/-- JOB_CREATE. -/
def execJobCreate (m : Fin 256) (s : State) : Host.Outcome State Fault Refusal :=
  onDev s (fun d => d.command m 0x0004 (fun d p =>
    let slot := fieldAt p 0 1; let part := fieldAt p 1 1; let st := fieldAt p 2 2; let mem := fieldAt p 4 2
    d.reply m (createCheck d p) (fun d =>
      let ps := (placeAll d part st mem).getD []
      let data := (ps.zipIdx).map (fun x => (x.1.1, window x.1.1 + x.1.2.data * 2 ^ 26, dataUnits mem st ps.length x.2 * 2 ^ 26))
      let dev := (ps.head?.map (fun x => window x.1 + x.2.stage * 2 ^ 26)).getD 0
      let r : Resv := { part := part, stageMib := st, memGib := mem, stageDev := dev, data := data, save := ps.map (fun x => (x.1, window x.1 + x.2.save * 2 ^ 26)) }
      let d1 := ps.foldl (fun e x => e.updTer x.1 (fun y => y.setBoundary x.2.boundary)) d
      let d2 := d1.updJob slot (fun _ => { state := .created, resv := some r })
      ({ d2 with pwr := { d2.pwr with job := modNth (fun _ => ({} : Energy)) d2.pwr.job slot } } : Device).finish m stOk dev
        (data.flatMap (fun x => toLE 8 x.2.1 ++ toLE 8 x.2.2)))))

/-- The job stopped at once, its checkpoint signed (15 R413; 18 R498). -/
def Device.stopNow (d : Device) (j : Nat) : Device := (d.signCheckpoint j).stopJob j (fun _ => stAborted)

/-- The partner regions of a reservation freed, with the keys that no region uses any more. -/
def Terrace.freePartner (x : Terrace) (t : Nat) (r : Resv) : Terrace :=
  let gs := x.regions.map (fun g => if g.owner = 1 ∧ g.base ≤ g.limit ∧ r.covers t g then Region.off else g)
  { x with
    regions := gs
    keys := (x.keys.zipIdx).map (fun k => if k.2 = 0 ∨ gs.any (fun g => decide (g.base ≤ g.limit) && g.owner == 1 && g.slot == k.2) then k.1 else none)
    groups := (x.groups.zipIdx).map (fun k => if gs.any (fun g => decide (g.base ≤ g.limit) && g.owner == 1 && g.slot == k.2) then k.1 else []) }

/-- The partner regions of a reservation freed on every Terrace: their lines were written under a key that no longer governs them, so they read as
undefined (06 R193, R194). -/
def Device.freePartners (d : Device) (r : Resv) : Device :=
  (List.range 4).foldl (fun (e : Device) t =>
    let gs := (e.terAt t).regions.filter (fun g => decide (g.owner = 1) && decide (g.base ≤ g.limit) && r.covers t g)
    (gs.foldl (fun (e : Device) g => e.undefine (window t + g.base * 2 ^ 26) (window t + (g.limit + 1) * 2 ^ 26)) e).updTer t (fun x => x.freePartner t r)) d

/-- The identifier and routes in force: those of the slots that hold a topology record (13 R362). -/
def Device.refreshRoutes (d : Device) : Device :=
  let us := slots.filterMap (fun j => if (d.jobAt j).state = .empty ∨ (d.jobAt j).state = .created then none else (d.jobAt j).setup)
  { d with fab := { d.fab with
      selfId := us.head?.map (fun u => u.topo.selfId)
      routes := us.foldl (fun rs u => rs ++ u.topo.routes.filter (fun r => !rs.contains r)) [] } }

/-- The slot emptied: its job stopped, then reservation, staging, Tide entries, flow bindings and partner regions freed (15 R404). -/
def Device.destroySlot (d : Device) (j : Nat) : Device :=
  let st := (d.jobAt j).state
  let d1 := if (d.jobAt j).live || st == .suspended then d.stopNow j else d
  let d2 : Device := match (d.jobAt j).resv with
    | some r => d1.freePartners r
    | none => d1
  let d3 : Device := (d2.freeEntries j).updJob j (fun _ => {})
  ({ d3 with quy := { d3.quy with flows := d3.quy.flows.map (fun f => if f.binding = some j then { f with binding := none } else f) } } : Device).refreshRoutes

-- -- --

**TASK DETAILS**
Each record above is to be written out again, without any change.

**RESULT OF THE TASK**
/-- JOB_CREATE. -/
def execJobCreate (m : Fin 256) (s : State) : Host.Outcome State Fault Refusal :=
  onDev s (fun d => d.command m 0x0004 (fun d p =>
    let slot := fieldAt p 0 1; let part := fieldAt p 1 1; let st := fieldAt p 2 2; let mem := fieldAt p 4 2
    d.reply m (createCheck d p) (fun d =>
      let ps := (placeAll d part st mem).getD []
      let data := (ps.zipIdx).map (fun x => (x.1.1, window x.1.1 + x.1.2.data * 2 ^ 26, dataUnits mem st ps.length x.2 * 2 ^ 26))
      let dev := (ps.head?.map (fun x => window x.1 + x.2.stage * 2 ^ 26)).getD 0
      let r : Resv := { part := part, stageMib := st, memGib := mem, stageDev := dev, data := data, save := ps.map (fun x => (x.1, window x.1 + x.2.save * 2 ^ 26)) }
      let d1 := ps.foldl (fun e x => e.updTer x.1 (fun y => y.setBoundary x.2.boundary)) d
      let d2 := d1.updJob slot (fun _ => { state := .created, resv := some r })
      ({ d2 with pwr := { d2.pwr with job := modNth (fun _ => ({} : Energy)) d2.pwr.job slot } } : Device).finish m stOk dev
        (data.flatMap (fun x => toLE 8 x.2.1 ++ toLE 8 x.2.2)))))

/-- The job stopped at once, its checkpoint signed (15 R413; 18 R498). -/
def Device.stopNow (d : Device) (j : Nat) : Device := (d.signCheckpoint j).stopJob j (fun _ => stAborted)

/-- The partner regions of a reservation freed, with the keys that no region uses any more. -/
def Terrace.freePartner (x : Terrace) (t : Nat) (r : Resv) : Terrace :=
  let gs := x.regions.map (fun g => if g.owner = 1 ∧ g.base ≤ g.limit ∧ r.covers t g then Region.off else g)
  { x with
    regions := gs
    keys := (x.keys.zipIdx).map (fun k => if k.2 = 0 ∨ gs.any (fun g => decide (g.base ≤ g.limit) && g.owner == 1 && g.slot == k.2) then k.1 else none)
    groups := (x.groups.zipIdx).map (fun k => if gs.any (fun g => decide (g.base ≤ g.limit) && g.owner == 1 && g.slot == k.2) then k.1 else []) }

/-- The partner regions of a reservation freed on every Terrace: their lines were written under a key that no longer governs them, so they read as
undefined (06 R193, R194). -/
def Device.freePartners (d : Device) (r : Resv) : Device :=
  (List.range 4).foldl (fun (e : Device) t =>
    let gs := (e.terAt t).regions.filter (fun g => decide (g.owner = 1) && decide (g.base ≤ g.limit) && r.covers t g)
    (gs.foldl (fun (e : Device) g => e.undefine (window t + g.base * 2 ^ 26) (window t + (g.limit + 1) * 2 ^ 26)) e).updTer t (fun x => x.freePartner t r)) d

/-- The identifier and routes in force: those of the slots that hold a topology record (13 R362). -/
def Device.refreshRoutes (d : Device) : Device :=
  let us := slots.filterMap (fun j => if (d.jobAt j).state = .empty ∨ (d.jobAt j).state = .created then none else (d.jobAt j).setup)
  { d with fab := { d.fab with
      selfId := us.head?.map (fun u => u.topo.selfId)
      routes := us.foldl (fun rs u => rs ++ u.topo.routes.filter (fun r => !rs.contains r)) [] } }

/-- The slot emptied: its job stopped, then reservation, staging, Tide entries, flow bindings and partner regions freed (15 R404). -/
def Device.destroySlot (d : Device) (j : Nat) : Device :=
  let st := (d.jobAt j).state
  let d1 := if (d.jobAt j).live || st == .suspended then d.stopNow j else d
  let d2 : Device := match (d.jobAt j).resv with
    | some r => d1.freePartners r
    | none => d1
  let d3 : Device := (d2.freeEntries j).updJob j (fun _ => {})
  ({ d3 with quy := { d3.quy with flows := d3.quy.flows.map (fun f => if f.binding = some j then { f with binding := none } else f) } } : Device).refreshRoutes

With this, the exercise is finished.